## Data provided
━━━

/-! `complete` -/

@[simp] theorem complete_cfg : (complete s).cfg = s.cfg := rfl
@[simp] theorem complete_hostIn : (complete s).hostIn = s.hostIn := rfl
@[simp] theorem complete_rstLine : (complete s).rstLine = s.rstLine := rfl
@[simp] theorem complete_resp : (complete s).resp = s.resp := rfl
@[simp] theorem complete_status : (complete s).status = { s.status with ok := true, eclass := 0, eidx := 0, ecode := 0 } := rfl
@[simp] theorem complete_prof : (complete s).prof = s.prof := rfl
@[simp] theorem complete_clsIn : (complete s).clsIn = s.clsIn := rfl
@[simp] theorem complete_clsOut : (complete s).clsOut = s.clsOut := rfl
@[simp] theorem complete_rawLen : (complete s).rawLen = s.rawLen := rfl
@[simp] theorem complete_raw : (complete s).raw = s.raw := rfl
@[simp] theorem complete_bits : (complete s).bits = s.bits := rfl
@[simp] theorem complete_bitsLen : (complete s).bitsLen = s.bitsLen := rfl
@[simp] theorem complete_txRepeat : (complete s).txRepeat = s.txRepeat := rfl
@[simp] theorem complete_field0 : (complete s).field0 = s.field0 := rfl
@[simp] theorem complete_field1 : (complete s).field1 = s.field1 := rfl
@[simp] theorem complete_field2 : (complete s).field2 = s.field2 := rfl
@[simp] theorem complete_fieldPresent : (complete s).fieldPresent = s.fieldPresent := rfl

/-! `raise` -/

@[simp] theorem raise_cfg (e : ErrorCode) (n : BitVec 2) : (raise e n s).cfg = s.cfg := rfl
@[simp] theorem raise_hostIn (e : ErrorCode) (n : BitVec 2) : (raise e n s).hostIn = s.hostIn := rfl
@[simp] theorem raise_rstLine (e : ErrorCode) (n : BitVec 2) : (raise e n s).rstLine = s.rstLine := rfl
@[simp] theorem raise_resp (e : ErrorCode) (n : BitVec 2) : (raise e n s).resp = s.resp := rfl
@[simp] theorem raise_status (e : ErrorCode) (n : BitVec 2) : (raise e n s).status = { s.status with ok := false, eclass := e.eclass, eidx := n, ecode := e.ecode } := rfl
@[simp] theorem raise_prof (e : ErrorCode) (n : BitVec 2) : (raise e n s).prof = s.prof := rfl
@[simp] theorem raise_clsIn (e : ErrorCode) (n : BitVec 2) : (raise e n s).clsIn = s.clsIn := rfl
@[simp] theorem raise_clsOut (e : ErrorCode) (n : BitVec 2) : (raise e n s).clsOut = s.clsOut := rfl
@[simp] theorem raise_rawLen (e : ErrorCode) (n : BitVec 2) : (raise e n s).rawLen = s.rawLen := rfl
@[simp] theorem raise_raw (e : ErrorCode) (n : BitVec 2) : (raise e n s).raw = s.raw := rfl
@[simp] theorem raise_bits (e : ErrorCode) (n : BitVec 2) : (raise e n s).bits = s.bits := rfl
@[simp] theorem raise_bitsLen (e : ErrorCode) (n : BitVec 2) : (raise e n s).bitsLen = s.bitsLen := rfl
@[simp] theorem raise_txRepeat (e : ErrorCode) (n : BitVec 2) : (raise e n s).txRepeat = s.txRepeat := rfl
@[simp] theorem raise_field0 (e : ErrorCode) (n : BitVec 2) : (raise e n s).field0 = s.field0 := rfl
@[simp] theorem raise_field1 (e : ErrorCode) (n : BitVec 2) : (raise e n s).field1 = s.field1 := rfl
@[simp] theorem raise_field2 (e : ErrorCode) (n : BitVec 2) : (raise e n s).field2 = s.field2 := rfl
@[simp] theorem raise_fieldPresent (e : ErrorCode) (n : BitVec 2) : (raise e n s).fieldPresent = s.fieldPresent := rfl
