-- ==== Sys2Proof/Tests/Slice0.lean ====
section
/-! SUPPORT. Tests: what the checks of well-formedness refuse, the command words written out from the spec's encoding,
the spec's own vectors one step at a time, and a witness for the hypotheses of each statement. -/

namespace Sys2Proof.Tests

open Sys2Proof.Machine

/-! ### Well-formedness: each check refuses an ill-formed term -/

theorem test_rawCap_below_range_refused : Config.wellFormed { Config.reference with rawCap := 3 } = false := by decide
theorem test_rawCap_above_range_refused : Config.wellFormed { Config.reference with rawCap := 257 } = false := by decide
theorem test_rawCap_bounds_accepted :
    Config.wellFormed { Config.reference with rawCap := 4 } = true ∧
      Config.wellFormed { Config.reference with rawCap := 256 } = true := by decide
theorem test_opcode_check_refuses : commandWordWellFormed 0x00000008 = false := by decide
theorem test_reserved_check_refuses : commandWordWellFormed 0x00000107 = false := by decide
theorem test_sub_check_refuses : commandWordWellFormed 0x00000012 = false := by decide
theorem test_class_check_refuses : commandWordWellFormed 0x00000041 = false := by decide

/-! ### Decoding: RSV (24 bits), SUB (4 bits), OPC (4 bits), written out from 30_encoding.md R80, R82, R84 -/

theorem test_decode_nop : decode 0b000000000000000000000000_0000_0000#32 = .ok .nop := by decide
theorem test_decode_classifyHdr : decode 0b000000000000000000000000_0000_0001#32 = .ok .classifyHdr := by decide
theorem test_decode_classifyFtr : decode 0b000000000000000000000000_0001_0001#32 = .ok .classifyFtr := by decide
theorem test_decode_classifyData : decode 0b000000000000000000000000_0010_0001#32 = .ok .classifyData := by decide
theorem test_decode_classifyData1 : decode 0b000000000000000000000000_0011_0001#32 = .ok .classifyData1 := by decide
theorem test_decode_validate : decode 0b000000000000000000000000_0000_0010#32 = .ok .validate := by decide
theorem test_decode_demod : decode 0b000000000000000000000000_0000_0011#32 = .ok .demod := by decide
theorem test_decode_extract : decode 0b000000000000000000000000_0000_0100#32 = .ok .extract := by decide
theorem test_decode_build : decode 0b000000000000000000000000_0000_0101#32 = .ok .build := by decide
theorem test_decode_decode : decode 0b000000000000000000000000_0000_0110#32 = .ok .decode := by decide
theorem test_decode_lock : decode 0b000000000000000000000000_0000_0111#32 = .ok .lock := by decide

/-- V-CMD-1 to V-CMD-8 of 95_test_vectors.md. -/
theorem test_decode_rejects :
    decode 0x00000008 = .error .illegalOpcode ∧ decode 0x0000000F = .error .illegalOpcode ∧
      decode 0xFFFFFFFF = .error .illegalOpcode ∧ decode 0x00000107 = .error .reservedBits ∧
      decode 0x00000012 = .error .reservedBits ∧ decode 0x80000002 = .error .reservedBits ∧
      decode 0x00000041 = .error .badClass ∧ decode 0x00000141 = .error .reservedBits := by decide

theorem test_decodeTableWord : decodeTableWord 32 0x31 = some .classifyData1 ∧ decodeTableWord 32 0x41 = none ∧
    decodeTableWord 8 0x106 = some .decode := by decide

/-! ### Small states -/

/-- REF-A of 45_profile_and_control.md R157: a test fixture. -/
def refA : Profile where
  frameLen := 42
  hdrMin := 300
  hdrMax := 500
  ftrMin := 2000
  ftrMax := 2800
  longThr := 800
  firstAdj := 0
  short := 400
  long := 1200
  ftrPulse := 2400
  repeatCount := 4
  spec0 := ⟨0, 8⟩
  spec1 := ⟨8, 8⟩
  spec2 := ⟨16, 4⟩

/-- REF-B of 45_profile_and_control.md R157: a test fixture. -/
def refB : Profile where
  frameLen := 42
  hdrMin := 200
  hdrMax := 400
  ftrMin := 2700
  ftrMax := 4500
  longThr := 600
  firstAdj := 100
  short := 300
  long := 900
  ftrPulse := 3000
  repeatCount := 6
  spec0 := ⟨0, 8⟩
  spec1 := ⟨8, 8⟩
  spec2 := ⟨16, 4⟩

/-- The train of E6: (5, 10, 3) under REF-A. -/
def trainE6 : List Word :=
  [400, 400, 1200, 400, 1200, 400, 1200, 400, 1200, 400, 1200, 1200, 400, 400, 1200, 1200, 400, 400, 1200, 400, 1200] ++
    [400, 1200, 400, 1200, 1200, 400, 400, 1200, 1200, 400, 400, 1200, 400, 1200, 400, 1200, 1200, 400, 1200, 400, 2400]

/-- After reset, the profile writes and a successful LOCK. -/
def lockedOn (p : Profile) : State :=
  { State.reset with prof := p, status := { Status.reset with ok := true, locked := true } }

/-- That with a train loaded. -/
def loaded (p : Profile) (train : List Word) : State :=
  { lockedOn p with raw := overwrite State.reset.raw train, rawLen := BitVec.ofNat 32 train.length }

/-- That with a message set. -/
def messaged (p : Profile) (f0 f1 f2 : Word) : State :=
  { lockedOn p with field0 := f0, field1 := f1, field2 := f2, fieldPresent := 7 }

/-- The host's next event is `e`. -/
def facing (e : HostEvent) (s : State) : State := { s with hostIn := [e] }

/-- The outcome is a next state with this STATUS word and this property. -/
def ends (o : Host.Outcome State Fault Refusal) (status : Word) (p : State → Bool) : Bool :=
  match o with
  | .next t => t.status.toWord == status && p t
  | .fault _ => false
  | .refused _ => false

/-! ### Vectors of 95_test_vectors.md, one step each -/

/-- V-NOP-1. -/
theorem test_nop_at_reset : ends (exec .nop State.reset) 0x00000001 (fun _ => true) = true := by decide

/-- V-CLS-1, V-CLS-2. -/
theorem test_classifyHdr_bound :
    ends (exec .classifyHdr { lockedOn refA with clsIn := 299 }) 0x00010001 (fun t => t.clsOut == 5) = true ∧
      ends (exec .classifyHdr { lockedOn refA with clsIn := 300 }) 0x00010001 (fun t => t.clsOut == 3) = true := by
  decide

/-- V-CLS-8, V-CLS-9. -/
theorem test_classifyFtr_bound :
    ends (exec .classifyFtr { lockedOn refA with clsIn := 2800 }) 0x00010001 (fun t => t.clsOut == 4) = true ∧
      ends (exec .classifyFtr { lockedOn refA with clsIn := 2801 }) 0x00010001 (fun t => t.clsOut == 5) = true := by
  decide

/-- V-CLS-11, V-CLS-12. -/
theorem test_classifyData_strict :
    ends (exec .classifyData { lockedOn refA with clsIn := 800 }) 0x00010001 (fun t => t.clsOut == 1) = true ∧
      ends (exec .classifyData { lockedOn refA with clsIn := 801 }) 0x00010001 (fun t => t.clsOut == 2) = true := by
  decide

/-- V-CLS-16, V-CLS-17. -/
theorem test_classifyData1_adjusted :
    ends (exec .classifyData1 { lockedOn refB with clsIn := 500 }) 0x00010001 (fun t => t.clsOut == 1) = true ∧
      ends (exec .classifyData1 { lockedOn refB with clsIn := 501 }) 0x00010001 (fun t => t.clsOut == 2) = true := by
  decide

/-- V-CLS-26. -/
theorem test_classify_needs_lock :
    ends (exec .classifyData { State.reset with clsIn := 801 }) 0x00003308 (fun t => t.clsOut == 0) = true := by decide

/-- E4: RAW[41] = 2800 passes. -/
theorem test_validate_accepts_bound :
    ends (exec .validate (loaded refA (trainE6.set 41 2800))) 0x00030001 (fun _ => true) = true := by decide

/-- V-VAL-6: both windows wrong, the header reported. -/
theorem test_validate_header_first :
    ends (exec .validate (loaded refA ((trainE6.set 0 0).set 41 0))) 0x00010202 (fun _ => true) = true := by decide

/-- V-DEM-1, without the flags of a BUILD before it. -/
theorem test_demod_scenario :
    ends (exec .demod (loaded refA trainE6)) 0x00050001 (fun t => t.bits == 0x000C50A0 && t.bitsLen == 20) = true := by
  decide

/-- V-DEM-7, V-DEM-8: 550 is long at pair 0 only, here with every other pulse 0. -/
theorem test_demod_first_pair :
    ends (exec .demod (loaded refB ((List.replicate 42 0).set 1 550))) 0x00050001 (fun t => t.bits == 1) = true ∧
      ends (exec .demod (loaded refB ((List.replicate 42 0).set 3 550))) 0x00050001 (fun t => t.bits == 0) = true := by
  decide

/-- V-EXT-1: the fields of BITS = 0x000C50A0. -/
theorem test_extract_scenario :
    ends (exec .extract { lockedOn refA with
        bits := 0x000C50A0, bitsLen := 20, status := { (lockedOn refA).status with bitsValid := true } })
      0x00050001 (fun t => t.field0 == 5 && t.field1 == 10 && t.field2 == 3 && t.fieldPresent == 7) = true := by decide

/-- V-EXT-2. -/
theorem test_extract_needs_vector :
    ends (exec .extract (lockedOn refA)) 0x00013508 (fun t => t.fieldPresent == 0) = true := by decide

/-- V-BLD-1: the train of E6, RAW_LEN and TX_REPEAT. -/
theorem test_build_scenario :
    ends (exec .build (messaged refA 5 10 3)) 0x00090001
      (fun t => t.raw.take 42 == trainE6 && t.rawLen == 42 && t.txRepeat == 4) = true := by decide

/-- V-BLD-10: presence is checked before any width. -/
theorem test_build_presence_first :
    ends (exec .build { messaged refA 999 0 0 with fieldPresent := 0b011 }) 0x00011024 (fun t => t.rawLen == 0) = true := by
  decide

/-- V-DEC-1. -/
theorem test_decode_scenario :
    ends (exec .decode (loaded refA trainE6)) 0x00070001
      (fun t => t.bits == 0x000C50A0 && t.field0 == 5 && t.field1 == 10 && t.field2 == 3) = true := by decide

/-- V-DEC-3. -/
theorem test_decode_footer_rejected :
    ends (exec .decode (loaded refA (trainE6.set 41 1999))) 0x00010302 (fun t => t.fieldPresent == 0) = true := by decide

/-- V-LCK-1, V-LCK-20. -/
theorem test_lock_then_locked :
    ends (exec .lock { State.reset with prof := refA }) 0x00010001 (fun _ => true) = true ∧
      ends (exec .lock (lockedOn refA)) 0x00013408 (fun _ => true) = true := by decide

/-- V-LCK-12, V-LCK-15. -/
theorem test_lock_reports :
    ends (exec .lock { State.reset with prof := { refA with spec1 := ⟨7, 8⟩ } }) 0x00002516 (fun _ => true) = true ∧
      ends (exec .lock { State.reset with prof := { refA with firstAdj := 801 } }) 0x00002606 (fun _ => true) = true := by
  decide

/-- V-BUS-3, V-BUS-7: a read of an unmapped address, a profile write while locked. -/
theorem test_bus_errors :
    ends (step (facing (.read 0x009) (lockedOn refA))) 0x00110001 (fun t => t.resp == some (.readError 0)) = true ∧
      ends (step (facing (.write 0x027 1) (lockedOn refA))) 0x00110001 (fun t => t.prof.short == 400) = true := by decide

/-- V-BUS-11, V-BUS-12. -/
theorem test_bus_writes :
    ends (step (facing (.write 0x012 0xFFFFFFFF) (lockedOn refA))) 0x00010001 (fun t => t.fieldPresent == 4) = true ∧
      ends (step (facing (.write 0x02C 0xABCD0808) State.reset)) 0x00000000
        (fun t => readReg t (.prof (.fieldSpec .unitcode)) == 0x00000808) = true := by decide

━━━

## Task requirements
Every line above with the word "reservedBits" is to be copied out.

## Solution for this exercise
      decode 0xFFFFFFFF = .error .illegalOpcode ∧ decode 0x00000107 = .error .reservedBits ∧
      decode 0x00000012 = .error .reservedBits ∧ decode 0x80000002 = .error .reservedBits ∧
      decode 0x00000041 = .error .badClass ∧ decode 0x00000141 = .error .reservedBits := by decide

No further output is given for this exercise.